Blacque Jacque later clashed with Bugs in 1962's Wet Hare, in which his illegal damming of a river ("Me feel like pezky little beav-aire!") brings him into conflict with the rabbit—not only because he is committing a crime, but because he has blocked off the waterfall that Bugs uses as a shower. After demolishing several of Blacque Jacque's dams, Bugs turns the tables by damming the river upstream of Jacque's dam. Jacque, unsurprisingly, is enraged and wheels a small cannon along the riverbed to destroy Bugs' dam—but when he does he only reveals another dam further upstream. Jacque blows up several of Bugs' dams in succession and finally follows Bugs all the way to the "Grand Cooler Dam" (a pun on the name of the Grand Coulee Dam). Jacque tries to blow it up with his cannon, but the dam is so massive and thick that the cannonball he launches ricochets back into the cannon's barrel and the recoiling force lands both Jacque and the cannon into the back of a waiting paddy wagon.
Blacque Jacque also appears as a common enemy in Bugs Bunny: Lost in Time.
Bosko
Bruno
Bruno is a gray dog, and is Bosko's pet dog. He has a resemblance to Disney's Pluto.
Buddy
Bunny and Claude
Bunny and Claude are robbers, based on the real-life Bonnie and Clyde and the then recent film version about the pair's life that had been released by Warner Brothers They are a well-dressed rabbit male (Claude) and female (Bunny) who are always pulling off carrot heists, and their catch phrase is "We rob carrot patches", based on the film Bonnie and Clyde's "We rob banks". Bunny was voiced by Pat Woodell and Claude was voiced by veteran WB voice actor Mel Blanc. They both speak with pronounced Southern accents.
They appeared in two cartoons produced by Warner Brothers Animation and released by Warner Brothers- Seven Arts in 1968, titled Bunny and Claude: We Rob Carrot Patches and The Great Carrot Train Robbery (the latter was held over to 1969). Both films were directed by Robert McKimson, and were his first two cartoons he directed in his comeback to Termite Terrace.

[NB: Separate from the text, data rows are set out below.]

def McX.read (w : Word) (c : Opnd) : Option McX :=
  if Sys2Proof.bits w 0 23 = 0 then some ⟨bit1 w 31, c, bit1 w 23⟩ else none

def McX.bits (x : McX) : Word := b1 x.ssp ++ (0 : BitVec 7) ++ b1 x.rel ++ (0 : BitVec 23)

def RlX.read (w : Word) : Option RlX :=
  if Sys2Proof.bits w 0 25 = 0 then
    (finOf 3 (Sys2Proof.bits w 26 2)).map fun r => ⟨Sys2Proof.bits w 28 4, r, bit1 w 25⟩
  else none

def RlX.bits (x : RlX) : Word := x.ety ++ BitVec.ofNat 2 x.rop.val ++ b1 x.acq ++ (0 : BitVec 25)

def AmX.read (w : Word) : Option AmX :=
  if Sys2Proof.bits w 0 24 = 0 then some ⟨Sys2Proof.bits w 24 8⟩ else none

def AmX.bits (x : AmX) : Word := x.sb ++ (0 : BitVec 24)

def RpX.read (w : Word) : Option RpX :=
  if Sys2Proof.bits w 0 18 = 0 then some ⟨Sys2Proof.bits w 22 10, Sys2Proof.bits w 18 4⟩ else none

def RpX.bits (x : RpX) : Word := x.node ++ x.nw ++ (0 : BitVec 18)

def BarX.read (w : Word) : Option BarX :=
  if Sys2Proof.bits w 0 25 = 0 then
    (BarMode.ofCode (Sys2Proof.bits w 25 2)).map fun m => ⟨Sys2Proof.bits w 28 4, bit1 w 27, m⟩
  else none

def BarX.bits (x : BarX) : Word := x.idx ++ b1 x.clu ++ x.mode.code ++ (0 : BitVec 25)

def SpX.read (w : Word) : Option SpX :=
  if Sys2Proof.bits w 0 17 = 0 then some ⟨Sys2Proof.bits w 22 10, Sys2Proof.bits w 18 4, bit1 w 17⟩ else none

def SpX.bits (x : SpX) : Word := x.node ++ x.nw ++ b1 x.rem ++ (0 : BitVec 17)

def WfX.read (w : Word) : Option WfX :=
  if bit1 w 31 then none
  else
    (Space.ofCode (Sys2Proof.bits w 26 2)).bind fun sp =>
      (Scope.ofCode (Sys2Proof.bits w 21 3)).bind fun sc =>
        (prOf (Sys2Proof.bits w 12 4)).map fun pr =>
          ⟨Sys2Proof.bits w 28 3, sp, bit1 w 25, bit1 w 24, sc, Sys2Proof.bits w 16 5, pr, Sys2Proof.bits w 0 12⟩

def WfX.bits (x : WfX) : Word :=
  (0 : BitVec 1) ++ x.cc ++ x.spc.code ++ b1 x.w64 ++ b1 x.acq ++ x.scope.code ++ x.tmo ++ prBits x.pr ++ x.ofs

def ShX.read (w : Word) (c : Opnd) : Option ShX :=
  if Sys2Proof.bits w 0 15 = 0 then
    (prOf (Sys2Proof.bits w 19 4)).map fun pr =>
      ⟨c, Sys2Proof.bits w 23 2, pr, bit1 w 18, Sys2Proof.bits w 15 3⟩
  else none

def ShX.bits (x : ShX) : Word :=
  (0 : BitVec 7) ++ x.mode ++ prBits x.pr ++ b1 x.w64 ++ x.seg ++ (0 : BitVec 15)

def VtX.read (w : Word) : Option VtX :=
  if Sys2Proof.bits w 0 25 = 0 then
    (finOf 12 (Sys2Proof.bits w 26 4)).map fun ps => ⟨Sys2Proof.bits w 30 2, ps, bit1 w 25⟩
  else none

def VtX.bits (x : VtX) : Word := x.mode ++ BitVec.ofNat 4 x.ps.val ++ b1 x.neg ++ (0 : BitVec 25)

def RxX.read (w : Word) : Option RxX :=
  if Sys2Proof.bits w 0 24 = 0 then
    (finOf 6 (Sys2Proof.bits w 28 4)).bind fun o => (Ty.ofCode (Sys2Proof.bits w 24 4)).map fun ty => ⟨o, ty⟩
  else none

def RxX.bits (x : RxX) : Word := BitVec.ofNat 4 x.opr.val ++ x.ty.code ++ (0 : BitVec 24)

def ScX.read (w : Word) : Option ScX :=
  if Sys2Proof.bits w 0 23 = 0 then
    (finOf 4 (Sys2Proof.bits w 28 4)).bind fun o =>
      (Ty.ofCode (Sys2Proof.bits w 24 4)).map fun ty => ⟨o, ty, bit1 w 23⟩
  else none

def ScX.bits (x : ScX) : Word := BitVec.ofNat 4 x.opr.val ++ x.ty.code ++ b1 x.exc ++ (0 : BitVec 23)

def GmX.read (w : Word) : Option GmX :=
  if Sys2Proof.bits w 0 30 = 0 then some ⟨bit1 w 31, bit1 w 30⟩ else none

def GmX.bits (x : GmX) : Word := b1 x.inS ++ b1 x.ext ++ (0 : BitVec 30)

def LmX.read (w : Word) : Option LmX :=
  if Sys2Proof.bits w 0 29 = 0 then some ⟨Sys2Proof.bits w 29 3⟩ else none

def LmX.bits (x : LmX) : Word := x.mode ++ (0 : BitVec 29)

/-! ## The form of each opcode -/

/-- What a field of the instruction word is (R48, R114, R131, R158, R173, R228, R251, R258, R373): not read, a
destination, a source (code 127 takes a literal), an operand that never takes one, or a number. -/
inductive Role where
  | none | dst | src | noLit | imm
  deriving DecidableEq, Repr

/-- An opcode's form: the three fields, whether an extension word follows (X in R64), and the bit at which the
extension word holds an operand. -/
structure Form where
  d : Role
  a : Role
  b : Role
  ext : Bool := false
  at? : Option Nat := Option.none
  deriving DecidableEq, Repr

/-- A field as read. -/
inductive Fld where
  | none | op (o : Opnd) | imm (x : BitVec 7)
  deriving DecidableEq, Repr

/-- An instruction of any page with its fields split and its literals taken, before its opcode gives it a name. -/
structure Gen where
  page : Nat
  op : Nat
  p : Pre
  d : Fld := .none
  a : Fld := .none
  b : Fld := .none
  x : Option Word := Option.none
  c : Option Opnd := Option.none
  deriving DecidableEq, Repr

/-- The ALU page (R64). -/
def formAlu : Nat → Option Form
  | 0x00 => some ⟨.dst, .src, .src, false, none⟩
  | 0x01 => some ⟨.dst, .src, .src, false, none⟩
  | 0x02 => some ⟨.dst, .src, .src, false, none⟩
  | 0x03 => some ⟨.dst, .src, .src, false, none⟩
  | 0x04 => some ⟨.dst, .src, .src, false, none⟩
  | 0x05 => some ⟨.dst, .src, .src, false, none⟩
  | 0x06 => some ⟨.dst, .src, .src, false, none⟩
  | 0x07 => some ⟨.dst, .src, .src, false, none⟩
  | 0x08 => some ⟨.dst, .src, .src, false, none⟩
  | 0x09 => some ⟨.dst, .src, .src, false, none⟩
  | 0x0A => some ⟨.dst, .src, .src, false, none⟩
  | 0x0B => some ⟨.dst, .src, .src, false, none⟩
  | 0x0C => some ⟨.dst, .src, .src, false, none⟩
  | 0x0D => some ⟨.dst, .src, .src, false, none⟩
  | 0x0E => some ⟨.dst, .src, .src, false, none⟩
  | 0x0F => some ⟨.dst, .src, .src, false, none⟩
  | 0x10 => some ⟨.dst, .src, .src, false, none⟩
  | 0x11 => some ⟨.dst, .src, .src, false, none⟩
  | 0x12 => some ⟨.dst, .src, .src, false, none⟩
  | 0x13 => some ⟨.dst, .src, .src, true, some 25⟩
  | 0x14 => some ⟨.dst, .src, .src, true, some 25⟩
  | 0x15 => some ⟨.dst, .src, .src, false, none⟩
  | 0x16 => some ⟨.dst, .src, .src, false, none⟩
  | 0x17 => some ⟨.dst, .src, .src, true, some 25⟩
  | 0x18 => some ⟨.dst, .src, .none, false, none⟩
  | 0x19 => some ⟨.dst, .src, .none, false, none⟩
  | 0x1A => some ⟨.dst, .src, .none, false, none⟩
  | 0x1B => some ⟨.dst, .src, .src, true, some 25⟩
  | 0x1C => some ⟨.dst, .src, .src, false, none⟩
  | 0x1D => some ⟨.dst, .src, .src, false, none⟩
  | 0x1E => some ⟨.dst, .src, .src, false, none⟩
  | 0x1F => some ⟨.dst, .src, .src, false, none⟩
  | 0x20 => some ⟨.dst, .src, .src, false, none⟩
  | 0x21 => some ⟨.dst, .src, .src, true, some 25⟩
  | 0x22 => some ⟨.dst, .src, .src, false, none⟩
  | 0x23 => some ⟨.dst, .src, .src, false, none⟩
  | 0x24 => some ⟨.dst, .src, .src, true, none⟩
  | 0x25 => some ⟨.dst, .src, .src, true, none⟩
  | 0x26 => some ⟨.dst, .src, .src, true, none⟩
  | 0x27 => some ⟨.dst, .src, .src, true, none⟩
  | 0x28 => some ⟨.dst, .src, .src, true, some 25⟩
  | 0x29 => some ⟨.dst, .src, .src, true, none⟩
  | 0x2A => some ⟨.dst, .src, .src, true, none⟩
  | 0x2B => some ⟨.dst, .src, .src, false, none⟩
  | 0x2C => some ⟨.dst, .src, .src, false, none⟩
  | 0x2D => some ⟨.dst, .src, .src, true, some 25⟩
  | 0x2E => some ⟨.imm, .src, .src, true, none⟩
  | 0x2F => some ⟨.imm, .src, .src, true, none⟩
  | 0x30 => some ⟨.imm, .imm, .imm, true, none⟩
  | 0x31 => some ⟨.dst, .src, .none, false, none⟩
  | 0x32 => some ⟨.dst, .imm, .imm, false, none⟩
  | 0x33 => some ⟨.dst, .noLit, .imm, false, none⟩
  | 0x34 => some ⟨.dst, .src, .none, true, none⟩
  | 0x35 => some ⟨.dst, .src, .none, true, none⟩
  | 0x36 => some ⟨.dst, .src, .none, false, none⟩
  | 0x37 => some ⟨.dst, .src, .none, false, none⟩
  | 0x38 => some ⟨.dst, .src, .src, true, some 25⟩
  | 0x39 => some ⟨.dst, .src, .none, false, none⟩
  | _ => none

Bunny and Claude were always chased by a stereotypical Southern sheriff (also voiced by Mel Blanc, his voice sounded similar to Foghorn Leghorn and Yosemite Sam), whom would always pursuit them in his police cruiser, even though the gangster rabbits would always foil his plans.
Bugs Bunny
Honey Bunny
Lola Bunny
Beaky Buzzard
Beaky Buzzard is a buzzard (although he more closely resembles a vulture or condor) with black body feathers and a white tuft around his throat. His neck is long and thin, bending 90 degrees at an enormous adam's apple. His neck and head are featherless, and his beak is large and yellow or orange, depending on the cartoon. Beaky bears a perpetual goofy grin, and his eyes look eternally half-asleep.
The character first appeared in the 1942 cartoon Bugs Bunny Gets the Boid, directed by Bob Clampett. The cartoon's plot revolves around the hopeless attempts of the brainless buzzard, here called Killer, to catch Bugs Bunny for his domineering Greek mother back at the nest. Beaky's voice was modeled after ventriloquist Edgar Bergen's character Mortimer Snerd, earning Beaky the nickname "Snerd Bird." The voice itself was provided by voice actor Kent Rogers.